4. Now, hit the little painter's pallete icon on view's menu.  Save the temporary file (this creates a fake legend, based on the colormap file that’s in the same directory as the grid you opened as an image.  The levels in the legend correspond to the levels you entered in gridviewer.aml.
5. In your layout, simplify the legend, and then plug in your own numbers corresponding to each level.  You will then have a nice map and legend!
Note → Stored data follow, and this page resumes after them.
/-- A reading of sensor `i` (R490): an invalid one is counted, but for current sensor 175 on the QX4 (R553). -/
def sample1 (kind : SensorKind) (i : Nat) (v : Option Int) (s : State) : State :=
  let s := match kind with
    | .thermal => onAskar (fun a => { a with temps := match v with
        | some t => sput a.temps i t
        | none => sdel a.temps i }) s
    | .voltage => onAskar (fun a => { a with volts := match v with
        | some t => sput a.volts i t.toNat
        | none => sdel a.volts i }) s
    | .current => onAskar (fun a => { a with currs := match v with
        | some t => sput a.currs i t.toNat
        | none => sdel a.currs i }) s
  if v = none && !(kind = .current && i = 175 && s.part.variant = .qx4) then bump 0x2D08 4 s else s

def sampleAll (kind : SensorKind) : Nat → List (Option Int) → State → State
  | _, [], s => s
  | i, v :: t, s => sampleAll kind (i + 1) t (sample1 kind i v s)

/-- SENSOR_SAMPLE: readings of consecutive sensors of one kind; the temperature watermark is evaluated (R490, R499). -/
def sensorSample (kind : SensorKind) (first : Nat) (values : List (Option Int)) (s : State) : State :=
  let s := sampleAll kind first values s
  match kind, hottest s with
  | .thermal, some t => wmEval 7 t s
  | _, _ => s

def execSensorSample (kind : SensorKind) (first : Nat) (values : List (Option Int)) (s : State) :
    Host.Outcome State Fault Refusal := .next (sensorSample kind first values s)

/-- Average of a list of samples; 0 for none. -/
def mean (l : List Nat) : Nat := l.sum / l.length

/-- Highest average over a window of `w` samples, of windows that ended at the samples of the list (newest first).
Until the window's length has elapsed it covers what there is (R491). -/
def peakOf (w : Nat) : List Nat → Nat
  | [] => 0
  | x :: t => if (x :: t).length < w then 0 else max (mean ((x :: t).take w)) (peakOf w t)

/-- Peak of a window over the windows ended within the last 60 s (R491). -/
def peak (w : Nat) (l : List Nat) : Nat :=
  if l.length < w then mean l else peakOf w (l.take (6000000 + w - 1))

/-- A power report from the 10 µs samples, newest first (R491). -/
def reportOf (l : List Nat) : PwrReport :=
  { peak100us := peak 10 l, peak1ms := peak 100 l, peak10ms := peak 1000 l, peak1s := peak 100000 l,
    avg1ms := mean (l.take 100), avg1s := mean (l.take 100000), avg60s := mean (l.take 6000000) }

/-- One more sample of an entity. -/
def pushSample (v : Nat) (e : PwrEntity) : PwrEntity :=
  let l := (v :: e.samples).take 6100000
  { report := reportOf l, samples := l }

def pushAll : Nat → List Nat → SMap PwrEntity → SMap PwrEntity
  | _, [], m => m
  | i, v :: t, m => pushAll (i + 1) t (smod {} m i (pushSample v))

/-- UC requests of all partitions at a B-die since the last sample (R492). -/
def ucRequests (s : State) (b : Nat) : Nat := ((List.range 64).map fun p => sget 0 s.uc.reqCount (64 * b + p)).sum

/-- Power of the B-dies, stacks and IOD attributed to a partition (R492): per B-die its own power and its two stacks',
in proportion to the partition's share of its UC requests; the IOD's in proportion to the share over all B-dies
(assumption 20). -/
def attributed (s : State) (ent : List Nat) (p : Nat) : Nat :=
  let per := (List.range 4).map fun b =>
    let tot := ucRequests s b
    if tot = 0 then 0
    else (ent.getD (5 + b) 0 + ent.getD (10 + 2 * b) 0 + ent.getD (11 + 2 * b) 0) * sget 0 s.uc.reqCount (64 * b + p) / tot
  let all := ((List.range 4).map (ucRequests s)).sum
  let mine := ((List.range 4).map fun b => sget 0 s.uc.reqCount (64 * b + p)).sum
  per.sum + (if all = 0 then 0 else ent.getD 9 0 * mine / all)

/-- A partition's power: its sections' and what is attributed to it (R492). -/
def partPower (s : State) (ent secs : List Nat) (p : Nat) : Nat :=
  ((partGet s p).sections.map fun k => secs.getD k 0).sum + attributed s ent p

/-- POWER_SAMPLE: 10 µs powers of the entities, rails and sections in mW (R491, R492); the power watermark is
evaluated against the device's average over 100 µs (R502). -/
def powerSample (ent rails secs : List Nat) (s : State) : State :=
  let parts := (List.range 64).map (partPower s ent secs)
  let s := onAskar (fun a => { a with
    pwr := pushAll 0 ent a.pwr
    pwrRail := pushAll 0 rails a.pwrRail
    pwrPart := pushAll 0 parts a.pwrPart }) s
  let s := { s with uc := { s.uc with reqCount := [] } }
  wmEval 6 (mean ((sget {} s.askar.pwr 0).samples.take 10)) s

def execPowerSample (entities rails sections : List Nat) (s : State) : Host.Outcome State Fault Refusal :=
  .next (powerSample entities rails sections s)

/-! ### Log, watermark notices and the fan -/

/-- Append records to flash; when it is full, its oldest 1,024 records are erased (R496). -/
def persist : List LogRec → List LogRec → List LogRec
  | [], f => f
  | r :: t, f => persist t ((if f.length < 521216 then f else f.drop 1024) ++ [r])

/-- LOG_PERSIST: records waiting for flash are copied (R496). -/
def execLogPersist (s : State) : Host.Outcome State Fault Refusal :=
  .next (onAskar (fun a => { a with flash := persist a.toFlash a.flash, toFlash := [] }) s)

/-- The 64 bytes of a record (R494). -/
def logBytes (r : LogRec) : List Byte :=
  leBytes 4 r.seq ++ leBytes 2 r.body.index ++ leBytes 1 r.body.sub ++ leBytes 1 r.body.sev ++ leBytes 8 r.time ++
  leBytes 2 r.body.ctx ++ leBytes 1 r.body.part ++ leBytes 1 r.body.die ++ leBytes 1 r.body.payload.length ++
  leBytes 3 0 ++ slice r.body.payload 0 40

/-- `x` follows `y` modulo 2³² (R497). -/
def seqFollows (x y : Nat) : Bool := decide ((x + 2 ^ 32 - y % 2 ^ 32) % 2 ^ 32 < 2 ^ 31)

/-- The records a read of the buffer starts from (R497). -/
def bufferFrom (l : List LogRec) (q : Nat) : List LogRec :=
  if l.any fun r => r.seq == q then l.dropWhile fun r => r.seq != q else l.dropWhile fun r => !seqFollows r.seq q

/-- What LOG_RECORDS reads as in a session (R497). -/
def logRecords (s : State) (x : Session) : List Byte :=
  let l := if x.logSource = 0 then bufferFrom s.askar.log x.logFrom else s.askar.flash.drop x.logFrom
  ((l.take 16).map logBytes).flatten

/-- LOG_RECORDS read in a session (R497). -/
def execLogRecords (sid : Nat) (s : State) : Host.Outcome State Fault Refusal :=
  match findSession s sid with
  | some x => .next (finish 0 (logRecords s x) s)
  | none => .next (finish 0x17 [] s)

/-- WM_NOTICE: a deferred notice is given, 1 ms after the last (R501). -/
def execWmNotice (id : Nat) (s : State) : Host.Outcome State Fault Refusal :=
  .next (if (wmGet s id).due then wmGive id s else s)

/-- FAN_PWM's duty at a temperature, in 0.01 % (R504). -/
def fanDutyAt (t : Int) (low high minDuty : Nat) : Nat :=
  if t ≤ low then minDuty
  else if (high : Int) ≤ t then 10000
  else minDuty + ((10000 - minDuty) * (t - low).toNat) / (high - low)

/-- FAN_UPDATE (R504, R511): held while Askar does not run; a free value while no sensor reads (assumption 2). -/
def fanUpdate (s : State) : State :=
  if s.askar.run = .serving then
    match hottest s with
    | some t =>
      let d := fanDutyAt t (num s 0x2D2C 2 600) (num s 0x2D2C 3 900) (num s 0x2D2C 4 3000)
      onAskar (fun a => { a with fanDuty := d }) s
    | none => onAskar (fun a => { a with fanDuty := Config.freeNat s.freeCtr % 10001 }) { s with freeCtr := s.freeCtr + 1 }
  else s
Arc-Info/ArcView Vector (Point) method (easier):
With your outputs from postme or postsim.exe, you should run postmegridpoint, available with the amls' you can download from the software section.  Once this is done, open the files up in arcview, and either use the dnr tools arcview script to summarize them (if you choose) in order to choose the percentile you want (see below), or open up the final point shapefile you want to use.  Then you need to decide on the final map scale you want to use, and make your view window exactly that size.  Then, you need to classify your points as you like, and turn them into squares (see the video (postmegridpoint.avi) on how to do this if you're not sure).  This can be then brought into a layout and turned into a final map.
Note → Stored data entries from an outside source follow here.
-- ==== Sys2Proof/Machine/DictTable.lean ====
section
/-! DEFINITION. The objects of the dictionary as the tables of chapters 02, 03 and 05 to 19 list them (R43, R45 to R47, R80,
R112, R166, R188, R217, R242, R281, R306, R340, R375, R405, R433, R457, R486, R525, R526, R553, R569). -/
namespace Sys2Proof.Machine

/-- Subindexes `lo` to `hi` of an object: type, access and unit codes (R45 to R47), default, range and step. For a STR or
BLOB the range holds lengths; for an I32 the values are sign-extended to 64 bits. -/
structure Obj where
  idx : Nat
  lo : Nat
  hi : Nat
  ty : Nat
  acc : Nat
  unit : Nat
  dflt : Nat
  mn : Nat
  mx : Nat
  step : Nat
  deriving DecidableEq, Repr

def objsCommon1 : List Obj := [
  ⟨0x1000, 1, 1, 8, 0, 0, 0, 0, 1, 1⟩,
  ⟨0x1000, 2, 2, 10, 0, 0, 0, 0, 32, 1⟩,
  ⟨0x1000, 3, 3, 4, 0, 0, 0, 0, 18446744073709551615, 1⟩,
  ⟨0x1000, 4, 4, 9, 0, 0, 0, 0, 4294967295, 1⟩,
  ⟨0x1000, 5, 5, 4, 0, 1, 0, 0, 18446744073709551615, 1⟩,
  ⟨0x1000, 6, 6, 7, 0, 0, 0, 0, 1, 1⟩,
  ⟨0x1000, 7, 7, 1, 0, 0, 0, 0, 255, 1⟩,
  ⟨0x1001, 1, 1, 8, 0, 0, 0, 0, 9, 1⟩,
  ⟨0x1001, 2, 2, 12, 0, 2, 0, 0, 18446744073709551615, 1⟩,
  ⟨0x1001, 3, 3, 2, 0, 0, 0, 0, 65535, 1⟩,
  ⟨0x1001, 4, 4, 9, 0, 0, 0, 0, 131071, 1⟩,
  ⟨0x1002, 1, 4, 11, 0, 0, 0, 72, 72, 1⟩,
  ⟨0x1003, 1, 4, 2, 0, 0, 0, 0, 65535, 1⟩,
  ⟨0x1003, 5, 8, 2, 0, 0, 0, 0, 65535, 1⟩,
  ⟨0x1003, 9, 9, 2, 0, 0, 0, 0, 65535, 1⟩,
  ⟨0x1004, 1, 1, 8, 0, 0, 0, 0, 4, 1⟩,
  ⟨0x1004, 2, 2, 2, 0, 0, 0, 0, 65535, 1⟩,
  ⟨0x1008, 1, 1, 2, 0, 0, 256, 0, 65535, 1⟩,
  ⟨0x1008, 2, 2, 2, 0, 14, 0, 0, 65535, 1⟩,
  ⟨0x1010, 1, 1, 2, 0, 0, 0, 1, 65534, 1⟩,
  ⟨0x1010, 2, 2, 8, 0, 0, 0, 0, 2, 1⟩,
  ⟨0x1010, 3, 3, 2, 1, 5, 300, 10, 3600, 10⟩,
  ⟨0x1010, 4, 4, 7, 1, 0, 1, 0, 1, 1⟩,
  ⟨0x1011, 1, 1, 11, 0, 0, 0, 32, 32, 1⟩]

def objsCommon2 : List Obj := [
  ⟨0x1012, 1, 1, 11, 4, 0, 0, 96, 96, 1⟩,
  ⟨0x1013, 1, 1, 7, 4, 0, 0, 0, 1, 1⟩,
  ⟨0x1020, 1, 1, 3, 0, 0, 0, 0, 4294967295, 1⟩,
  ⟨0x1020, 2, 2, 1, 0, 14, 0, 0, 16, 1⟩,
  ⟨0x1020, 3, 3, 3, 0, 14, 0, 0, 4294967295, 1⟩,
  ⟨0x1020, 16, 31, 11, 0, 0, 0, 32, 32, 1⟩,
  ⟨0x1030, 1, 1, 3, 1, 14, 0, 0, 0, 1⟩,
  ⟨0x1030, 2, 2, 3, 1, 14, 0, 0, 0, 1⟩,
  ⟨0x1030, 3, 3, 3, 1, 14, 0, 0, 0, 1⟩,
  ⟨0x1030, 4, 4, 3, 1, 14, 0, 0, 0, 1⟩,
  ⟨0x1030, 5, 5, 3, 1, 14, 0, 0, 0, 1⟩]

def objsCore : List Obj := [
  ⟨0x2000, 1, 1, 2, 0, 14, 4608, 0, 65535, 1⟩,
  ⟨0x2000, 2, 2, 2, 0, 14, 144, 0, 65535, 1⟩,
  ⟨0x2001, 1, 144, 2, 1, 6, 1450, 600, 1600, 1⟩,
  ⟨0x2002, 1, 144, 2, 0, 6, 1450, 0, 65535, 1⟩,
  ⟨0x2003, 1, 1, 3, 1, 14, 0, 0, 0, 1⟩,
  ⟨0x2003, 2, 2, 3, 1, 14, 0, 0, 0, 1⟩,
  ⟨0x2004, 1, 1, 9, 1, 0, 48, 0, 127, 1⟩,
  ⟨0x6001, 1, 1, 7, 1, 0, 0, 0, 1, 1⟩]

def objsTile : List Obj := [
  ⟨0x2100, 1, 1, 3, 0, 1, 524288, 0, 4294967295, 1⟩,
  ⟨0x2100, 2, 2, 2, 0, 14, 128, 0, 65535, 1⟩,
  ⟨0x2101, 1, 1, 3, 1, 13, 4096, 64, 1048576, 1⟩,
  ⟨0x2101, 2, 2, 3, 1, 14, 0, 0, 0, 1⟩,
  ⟨0x2102, 1, 144, 8, 0, 0, 0, 0, 3, 1⟩,
  ⟨0x2103, 1, 1, 1, 4, 0, 0, 0, 143, 1⟩,
  ⟨0x2103, 2, 2, 8, 4, 0, 0, 0, 1, 1⟩,
  ⟨0x2104, 1, 1, 3, 1, 14, 0, 0, 0, 1⟩,
  ⟨0x2104, 2, 2, 3, 1, 14, 0, 0, 0, 1⟩,
  ⟨0x2105, 1, 1, 3, 1, 14, 0, 0, 0, 1⟩,
  ⟨0x2105, 2, 2, 1, 1, 14, 96, 1, 128, 1⟩,
  ⟨0x2105, 3, 3, 7, 3, 0, 0, 0, 1, 1⟩,
  ⟨0x2105, 4, 4, 7, 0, 0, 0, 0, 1, 1⟩,
  ⟨0x2105, 5, 5, 2, 1, 14, 0, 0, 0, 1⟩,
  ⟨0x2105, 6, 6, 3, 1, 14, 0, 0, 0, 1⟩,
  ⟨0x2105, 7, 7, 3, 1, 14, 0, 0, 0, 1⟩,
  ⟨0x2105, 8, 8, 3, 1, 14, 0, 0, 0, 1⟩,
  ⟨0x6101, 1, 1, 9, 1, 0, 16, 0, 31, 1⟩]

def objsMem : List Obj := [
  ⟨0x2200, 1, 1, 1, 0, 0, 48, 0, 255, 1⟩,
  ⟨0x2200, 2, 2, 1, 0, 14, 64, 0, 255, 1⟩,
  ⟨0x2201, 1, 1, 7, 1, 0, 0, 0, 1, 1⟩,
  ⟨0x2201, 2, 2, 8, 1, 0, 0, 0, 4, 1⟩,
  ⟨0x2201, 3, 3, 7, 1, 0, 0, 0, 1, 1⟩,
  ⟨0x2201, 4, 4, 7, 1, 0, 1, 0, 1, 1⟩,
  ⟨0x2206, 1, 1, 2, 4, 0, 0, 0, 1023, 1⟩,
  ⟨0x2206, 2, 2, 4, 4, 0, 0, 0, 281474976645120, 65536⟩,
  ⟨0x2206, 3, 3, 3, 4, 14, 0, 0, 4294967295, 1⟩,
  ⟨0x2207, 1, 1, 2, 4, 0, 0, 0, 1023, 1⟩,
  ⟨0x2207, 2, 2, 1, 4, 0, 0, 0, 63, 1⟩,
  ⟨0x2207, 3, 3, 11, 4, 0, 0, 32, 32, 1⟩,
  ⟨0x2208, 1, 1, 3, 1, 14, 0, 0, 0, 1⟩,
  ⟨0x2208, 2, 2, 3, 1, 14, 0, 0, 0, 1⟩,
  ⟨0x2209, 1, 1, 2, 0, 0, 0, 0, 1023, 1⟩,
  ⟨0x2209, 2, 2, 8, 0, 0, 0, 0, 9, 1⟩,
  ⟨0x2209, 3, 3, 4, 0, 0, 0, 0, 18446744073709551615, 1⟩,
  ⟨0x6208, 1, 1, 7, 1, 0, 0, 0, 1, 1⟩]

def objsNet1 : List Obj := [
  ⟨0x2300, 1, 1, 2, 0, 6, 1600, 0, 65535, 1⟩,
  ⟨0x2300, 2, 2, 2, 0, 14, 4096, 0, 65535, 1⟩,
  ⟨0x2300, 3, 3, 1, 0, 14, 64, 0, 255, 1⟩,
  ⟨0x2300, 4, 7, 1, 0, 13, 0, 4, 8, 1⟩,
  ⟨0x2300, 8, 8, 2, 0, 6, 2000, 0, 65535, 1⟩,
  ⟨0x2301, 1, 1, 3, 1, 14, 0, 0, 0, 1⟩,
  ⟨0x2301, 2, 2, 3, 1, 14, 0, 0, 0, 1⟩,
  ⟨0x2301, 3, 3, 3, 1, 14, 0, 0, 0, 1⟩,
  ⟨0x2301, 4, 4, 3, 1, 14, 0, 0, 0, 1⟩,
  ⟨0x2303, 1, 1, 1, 1, 0, 8, 1, 16, 1⟩,
  ⟨0x2303, 2, 2, 1, 1, 0, 4, 1, 16, 1⟩,
  ⟨0x2303, 3, 3, 1, 1, 0, 2, 1, 16, 1⟩,
  ⟨0x2303, 4, 4, 1, 1, 0, 1, 1, 16, 1⟩,
  ⟨0x2303, 5, 5, 1, 1, 0, 2, 0, 3, 1⟩,
  ⟨0x2304, 1, 1, 11, 4, 0, 0, 512, 512, 1⟩,
  ⟨0x2305, 1, 1, 1, 4, 0, 0, 0, 31, 1⟩,
  ⟨0x2305, 2, 2, 11, 4, 0, 0, 16, 16, 1⟩,
  ⟨0x2306, 1, 1, 4, 1, 14, 0, 0, 0, 1⟩,
  ⟨0x2310, 1, 24, 4, 1, 13, 0, 0, 0, 1⟩,
  ⟨0x2311, 1, 64, 4, 1, 13, 0, 0, 0, 1⟩,
  ⟨0x2312, 1, 12, 4, 1, 13, 0, 0, 0, 1⟩,
  ⟨0x2313, 1, 1, 1, 1, 14, 48, 1, 96, 1⟩,
  ⟨0x2313, 2, 2, 7, 3, 0, 0, 0, 1, 1⟩,
  ⟨0x2313, 3, 3, 7, 0, 0, 0, 0, 1, 1⟩]

def objsNet2 : List Obj := [
  ⟨0x2313, 4, 4, 2, 1, 14, 0, 0, 0, 1⟩,
  ⟨0x2314, 1, 1, 4, 1, 14, 0, 0, 0, 1⟩,
  ⟨0x2314, 2, 2, 4, 1, 14, 0, 0, 0, 1⟩,
  ⟨0x2315, 1, 1, 4, 1, 14, 0, 0, 0, 1⟩,
  ⟨0x6303, 1, 1, 3, 1, 13, 1024, 256, 65536, 1⟩]

def objsUc1 : List Obj := [
  ⟨0x2400, 1, 1, 2, 0, 14, 256, 0, 65535, 1⟩,
  ⟨0x2400, 2, 2, 4, 0, 1, 1073741824, 0, 18446744073709551615, 1⟩,
  ⟨0x2400, 3, 3, 1, 0, 14, 12, 0, 255, 1⟩,
  ⟨0x2400, 4, 4, 2, 0, 6, 1200, 0, 65535, 1⟩,
  ⟨0x2401, 1, 1, 8, 1, 0, 1, 0, 2, 1⟩,
  ⟨0x2402, 1, 1, 3, 1, 5, 3600, 60, 86400, 60⟩,
  ⟨0x2403, 1, 1, 4, 1, 14, 0, 0, 0, 1⟩,
  ⟨0x2403, 2, 2, 4, 1, 14, 0, 0, 0, 1⟩,
  ⟨0x2403, 3, 3, 4, 1, 14, 0, 0, 0, 1⟩,
  ⟨0x2403, 4, 4, 4, 1, 14, 0, 0, 0, 1⟩,
  ⟨0x2403, 5, 5, 4, 1, 14, 0, 0, 0, 1⟩,
  ⟨0x2404, 1, 1, 4, 1, 14, 0, 0, 0, 1⟩,
  ⟨0x2404, 2, 2, 4, 1, 14, 0, 0, 0, 1⟩,
  ⟨0x2404, 3, 3, 4, 1, 14, 0, 0, 0, 1⟩,
  ⟨0x2404, 4, 4, 4, 1, 14, 0, 0, 0, 1⟩,
  ⟨0x2404, 5, 5, 4, 1, 13, 0, 0, 0, 1⟩,
  ⟨0x2405, 1, 1, 2, 1, 14, 192, 1, 256, 1⟩,
  ⟨0x2405, 2, 2, 7, 3, 0, 0, 0, 1, 1⟩,
  ⟨0x2405, 3, 3, 7, 0, 0, 0, 0, 1, 1⟩,
  ⟨0x2405, 4, 4, 2, 1, 14, 0, 0, 0, 1⟩,
  ⟨0x2406, 1, 1, 3, 1, 14, 0, 0, 0, 1⟩,
  ⟨0x2406, 2, 2, 3, 1, 14, 0, 0, 0, 1⟩,
  ⟨0x2406, 3, 3, 3, 1, 14, 0, 0, 0, 1⟩,
  ⟨0x2406, 4, 4, 3, 1, 14, 0, 0, 0, 1⟩]

def objsUc2 : List Obj := [
  ⟨0x2407, 1, 1, 3, 1, 14, 0, 0, 0, 1⟩,
  ⟨0x2408, 1, 1, 2, 4, 0, 0, 0, 1023, 1⟩,
  ⟨0x2408, 2, 2, 8, 4, 0, 0, 0, 1, 1⟩,
  ⟨0x2409, 1, 1, 4, 1, 14, 0, 0, 0, 1⟩,
  ⟨0x2409, 2, 2, 4, 1, 14, 0, 0, 0, 1⟩,
  ⟨0x2409, 3, 3, 4, 1, 14, 0, 0, 0, 1⟩,
  ⟨0x6402, 1, 1, 7, 1, 0, 1, 0, 1, 1⟩,
  ⟨0x6404, 1, 1, 7, 1, 0, 0, 0, 1, 1⟩]

def objsBezel : List Obj := [
  ⟨0x2500, 1, 1, 2, 0, 13, 128, 0, 65535, 1⟩,
  ⟨0x2500, 2, 2, 3, 0, 2, 2000, 0, 4294967295, 1⟩,
  ⟨0x2500, 3, 3, 2, 0, 14, 512, 0, 65535, 1⟩,
  ⟨0x2500, 4, 4, 3, 0, 14, 1048576, 0, 4294967295, 1⟩,
  ⟨0x2501, 1, 1, 3, 1, 14, 0, 0, 0, 1⟩,
  ⟨0x2501, 2, 2, 4, 1, 14, 0, 0, 0, 1⟩,
  ⟨0x2501, 3, 3, 4, 1, 14, 0, 0, 0, 1⟩,
  ⟨0x2501, 4, 4, 4, 1, 14, 0, 0, 0, 1⟩,
  ⟨0x2501, 5, 5, 4, 1, 14, 0, 0, 0, 1⟩,
  ⟨0x2501, 6, 6, 4, 1, 14, 0, 0, 0, 1⟩,
  ⟨0x2501, 7, 7, 4, 1, 14, 0, 0, 0, 1⟩,
  ⟨0x2502, 1, 4, 8, 0, 0, 0, 0, 3, 1⟩,
  ⟨0x2502, 5, 8, 2, 0, 0, 0, 1, 65535, 1⟩,
  ⟨0x2503, 1, 1, 1, 4, 0, 0, 0, 3, 1⟩,
  ⟨0x2503, 2, 2, 8, 4, 0, 0, 0, 1, 1⟩,
  ⟨0x2504, 1, 1, 3, 1, 14, 0, 0, 0, 1⟩,
  ⟨0x2504, 2, 2, 3, 1, 14, 0, 0, 0, 1⟩,
  ⟨0x2504, 3, 3, 4, 1, 14, 0, 0, 0, 1⟩,
  ⟨0x2504, 4, 4, 4, 1, 14, 0, 0, 0, 1⟩,
  ⟨0x2505, 1, 1, 2, 1, 14, 384, 1, 512, 1⟩,
  ⟨0x2505, 2, 2, 7, 3, 0, 0, 0, 1, 1⟩,
  ⟨0x2505, 3, 3, 7, 0, 0, 0, 0, 1, 1⟩,
  ⟨0x2505, 4, 4, 2, 1, 14, 0, 0, 0, 1⟩]

def objsHbm1 : List Obj := [
  ⟨0x2600, 1, 1, 1, 0, 14, 8, 0, 255, 1⟩,
  ⟨0x2600, 2, 2, 4, 0, 12, 16384000000000, 0, 18446744073709551615, 1⟩,
  ⟨0x2600, 3, 3, 3, 0, 1, 562500, 0, 4294967295, 1⟩,
  ⟨0x2601, 1, 8, 5, 0, 10, 0, 18446744071562067968, 2147483647, 1⟩,
  ⟨0x2601, 9, 16, 8, 0, 0, 0, 0, 5, 1⟩,
  ⟨0x2601, 17, 24, 3, 1, 14, 0, 0, 0, 1⟩,
  ⟨0x2602, 1, 1, 2, 1, 10, 850, 500, 1010, 1⟩,
  ⟨0x2602, 2, 2, 2, 1, 10, 880, 500, 1020, 1⟩,
  ⟨0x2602, 3, 3, 2, 1, 10, 910, 500, 1030, 1⟩,
  ⟨0x2602, 4, 4, 2, 1, 10, 940, 500, 1040, 1⟩,
  ⟨0x2602, 5, 5, 2, 1, 10, 970, 500, 1050, 1⟩,
  ⟨0x2602, 6, 6, 2, 1, 10, 30, 5, 100, 1⟩,
  ⟨0x2603, 1, 1, 1, 1, 14, 8, 1, 255, 1⟩,
  ⟨0x2603, 2, 2, 3, 1, 5, 3600, 60, 604800, 60⟩,
  ⟨0x2604, 1, 1, 2, 0, 14, 0, 0, 16384, 1⟩,
  ⟨0x2604, 2, 2, 4, 1, 14, 0, 0, 0, 1⟩,
  ⟨0x2604, 3, 3, 3, 1, 14, 0, 0, 0, 1⟩,
  ⟨0x2604, 4, 4, 3, 1, 14, 0, 0, 0, 1⟩,
  ⟨0x2604, 5, 5, 2, 0, 14, 0, 0, 4096, 1⟩,
  ⟨0x2604, 6, 6, 2, 0, 14, 0, 0, 4096, 1⟩,
  ⟨0x2604, 7, 7, 3, 1, 14, 0, 0, 0, 1⟩,
  ⟨0x2605, 1, 1, 1, 4, 0, 0, 0, 7, 1⟩,
  ⟨0x2605, 2, 2, 1, 4, 0, 0, 0, 31, 1⟩,
  ⟨0x2605, 3, 3, 1, 4, 0, 0, 0, 1, 1⟩]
Go to:Choosing the percentile to use as the estimate

  • Back in ArcView, you want to create or import a county coverage (or FIA units...).  This will allow you to calculate county-level stats of FIA data and compare that with the same area's statistics calculated from the modeled map (reminder:  after the nonforest areas have been masked out/removed...).  This will allow you to test which of your postme results agrees best with the FIA summary stats for the same areas.
  • Next, you want to summarize your plot data in ArcView:  using DNR’s arcview tools extension (after you install it, you can find it under “window” in the top toolbar when a view is active), click the summation button.  Choose “add record id” if prompted, and then choose as the summary field the species you simulated.  This will create for you a table of summary values, which you can delete later, and it will automatically join this summary table to your polygon theme.  You’re really interested in mean and standard deviation.  Export your polygon theme attribute table, somewhere you want to keep it.
  • Now, with your postme results, you want to do the same thing you did with the plot data, but only with the map data.  The purpose of these last two steps is to create 2 statistics files which can be compared.  You will have statistics for each county, and you will want to use them to see which of your realizations you will want to choose as the one you will report as your final estimate.  (e.g., after you’ve compared the plot statistics with those of the estimated maps, you might find that the 50th percentile more closely matches the local statistics of the fia data than the 30th percentile for some reason…)  In general, the 50th through the 70th percentiles seem to most closely match with the FIA means, with the rarer species typically requiring the higher percentiles. (see discussion).
  • You want to compare these statistics files:  how does the mean and sd of the original data in county x agree with those from the estimates of each of the realizations?  See the video on this:  video (avsumstats), video (excel join), & video (pivottable.avi).